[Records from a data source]

● ● ●

/-! ## Arrival (R257 to R262, R383) -/

/-- Inbox entries in use: internal deliveries take none (R257, R262). -/
def Core.inboxUsed (x : Core) : Nat := (x.inbox.filter fun e => !e.inner).length + x.control.length
/-- The request and bulk networks, which share 52 entries (R257). -/
def bulkNet (vnet : Nat) : Bool := vnet = 0 || vnet = 2
/-- The inbox has room for a message of a network. -/
def Core.roomFor (x : Core) (vnet : Nat) : Bool :=
  x.inboxUsed < 64 && (!bulkNet vnet || (x.inbox.filter fun e => !e.inner && bulkNet e.msg.vnet).length < 52)
/-- A message before which no other of its sender to the same core on the same network is still on its way (R171), nor one held
before it for the same launch (R351). -/
def firstOfSender (mesh : List Flight) (k : Nat) (f : Flight) : Bool :=
  let sameWay (g : Flight) : Bool := g.msg.pkg = f.msg.pkg && g.msg.core = f.msg.core && g.msg.vnet = f.msg.vnet
  (f.who.isNone || !((mesh.take k).any fun g => g.who = f.who && g.pkg = f.pkg && sameWay g))
    && (f.queue.isNone || !((mesh.take k).any fun g => g.queue = f.queue && sameWay g))
/-- An undelivered containment notice of a core has arrived, or is lost (R258). -/
def State.noticeArrived (s : State) (f : Flight) : State :=
  if f.notice && f.msg.cls = 2 then s.setCore f.msg.score { s.core f.msg.score with noticeOut := false } else s
/-- A class-7 message that can have an effect: its reserved bits 0, its action not 11, ENTER's address good (R268). -/
def controlOk (m : Msg) : Bool :=
  let g1 := (m.pay.get ⟨0, by omega⟩).toNat
  let g2 := (m.pay.get ⟨1, by omega⟩).toNat
  let act := nbits g1 8 2
  nbits g1 2 6 = 0 && g1 / 2 ^ 10 = 0 && act ≠ 3 && !(act = 1 && (g2 % 2 = 1 || 2 ^ 56 ≤ g2))
/-- A class-3 report reaches the done unit: the wave, the record, and the sums of SENT and STARTED (R273). -/
def State.takeReport (s : State) (c : CoreId) (m : Msg) : State :=
  let x := s.core c
  let w (i : Fin 6) : Nat := (m.pay.get i).toNat
  s.setCore c { x with done := { x.done with reports := x.done.reports ++ [(m.score, w 3, m.pay.get 0, w 1, w 2)] } }
/-- A message enters a core: the capability check, then the inbox or the unit that consumes it (R258 to R260). -/
def enter (c : CoreId) (f : Flight) (s : State) : State :=
  let x := s.core c
  let m := f.msg
  if m.cap ≠ x.pkey || ((m.cls = 3 || m.cls = 7) && !m.sprv) then (s.startIf f.counted c).containment c 0 1 m
  else if m.cls = 3 then s.takeReport c m
  else if m.cls = 7 then if controlOk m then s.setCore c { x with control := x.control ++ [m] } else s
  else s.accept c { msg := m, counted := f.counted, deflt := f.deflt, rels := f.rels }
/-- The notice of a message that is dropped on its way names the context that issued it (R168, R267); hardware's own have none, and
those of another package are told to no supervisor here. -/
def State.dropped (s : State) (f : Flight) : State :=
  match f.who with
  | some (c, k) => if f.pkg.isSome then s else s.refusedNotice c k 2 0 (some f.msg)
  | none => if f.deflt then s.refusedNotice f.msg.score f.msg.sctx 2 0 (some f.msg) else s
/-- MESSAGE_ARRIVAL (R258): at its core, or, for another package, at the island; an absent endpoint drops it (R402). -/
def execMessageArrival (k : Nat) (s : State) : Host.Outcome State Fault Refusal :=
  match s.mesh[k]? with
  | none => .next s
  | some f =>
    let m := f.msg
    let gone := ({ s with mesh := dropAt s.mesh k }).noticeArrived f
    if !firstOfSender s.mesh k f then .next s
    else if s.unreachable m then
      .next (gone.dropped f)
    else if m.pkg ≠ s.pkg.toNat then
      .next (if s.canSend s.pkg.toNat m.pkg m.vnet none then gone.sendOut m (if f.pkg.isSome then none else f.who) else s)
    else if !(s.core m.core).roomFor m.vnet then .next s
    else .next (enter m.core f gone)

/-! ## Class 7 (R268) -/

/-- The context and the operand of a class-7 message. -/
def Msg.heldCtx (m : Msg) : CtxId := BitVec.ofNat 2 (fld (m.pay.get 0) 0 2)
def Msg.action (m : Msg) : Nat := fld (m.pay.get 0) 8 2
def Msg.operand (m : Msg) : Word := m.pay.get 1
/-- A context becomes READY (R254). -/
def State.makeReady (s : State) (c : CoreId) (k : CtxId) (x : Ctx) : State :=
  let y := s.core c
  s.setCore c { y.setCtx k { x with status := .ready, readyAt := y.clock } with clock := y.clock + 1 }
/-- The oldest class-7 message of a core, when it asks for an action: `act` on a HELD context, nothing on another. -/
def heldControl (c : CoreId) (action : Nat) (act : CtxId → Msg → State → State) (s : State) : State :=
  let x := s.core c
  match x.control with
  | [] => s
  | m :: rest =>
    if m.action ≠ action then s else
    let s1 := s.setCore c { x with control := rest }
    if (x.ctxAt m.heldCtx).status = .held then act m.heldCtx m s1 else s1
/-- HELD_CONTEXT_RETRY (R268). -/
def execHeldContextRetry (core : CoreId) (s : State) : Host.Outcome State Fault Refusal :=
  .next (heldControl core 0 (fun k _ s => s.makeReady core k (returnFromTrap (s.ctxAt core k))) s)
/-- HELD_CONTEXT_ENTER (R268). -/
def execHeldContextEnter (core : CoreId) (s : State) : Host.Outcome State Fault Refusal :=
  .next (heldControl core 1 (fun k m s =>
    let x := s.ctxAt core k
    s.makeReady core k { x with pc := m.operand, ctl := { x.ctl with priv := 1 } }) s)
/-- HELD_CONTEXT_TERMINATE (R268): as END, it waits for owed results and for a replay that runs (R269). One that the trap has stopped is
discarded. -/
def execHeldContextTerminate (core : CoreId) (s : State) : Host.Outcome State Fault Refusal :=
  let busy : Bool := match (s.core core).control with
    | m :: _ =>
      let x := s.ctxAt core m.heldCtx
      m.action = 2 && x.status = .held && (!x.owed.isEmpty || x.replay.any fun r => !r.halted)
    | [] => false
  .next (if busy then s else heldControl core 2 (fun k m s => (s.doneMerge core m.operand).endTask core k) s)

● ● ●

In your answer, include only the lines above starting at the line that holds "before it for the same launch (R351). -/" and ending at the line that holds "nbits g1 2 6", copied exactly.

# SOLUTION TO THE PROBLEM
before it for the same launch (R351). -/
def firstOfSender (mesh : List Flight) (k : Nat) (f : Flight) : Bool :=
  let sameWay (g : Flight) : Bool := g.msg.pkg = f.msg.pkg && g.msg.core = f.msg.core && g.msg.vnet = f.msg.vnet
  (f.who.isNone || !((mesh.take k).any fun g => g.who = f.who && g.pkg = f.pkg && sameWay g))
    && (f.queue.isNone || !((mesh.take k).any fun g => g.queue = f.queue && sameWay g))
/-- An undelivered containment notice of a core has arrived, or is lost (R258). -/
def State.noticeArrived (s : State) (f : Flight) : State :=
  if f.notice && f.msg.cls = 2 then s.setCore f.msg.score { s.core f.msg.score with noticeOut := false } else s
/-- A class-7 message that can have an effect: its reserved bits 0, its action not 11, ENTER's address good (R268). -/
def controlOk (m : Msg) : Bool :=
  let g1 := (m.pay.get ⟨0, by omega⟩).toNat
  let g2 := (m.pay.get ⟨1, by omega⟩).toNat
  let act := nbits g1 8 2
  nbits g1 2 6 = 0 && g1 / 2 ^ 10 = 0 && act ≠ 3 && !(act = 1 && (g2 % 2 = 1 || 2 ^ 56 ≤ g2))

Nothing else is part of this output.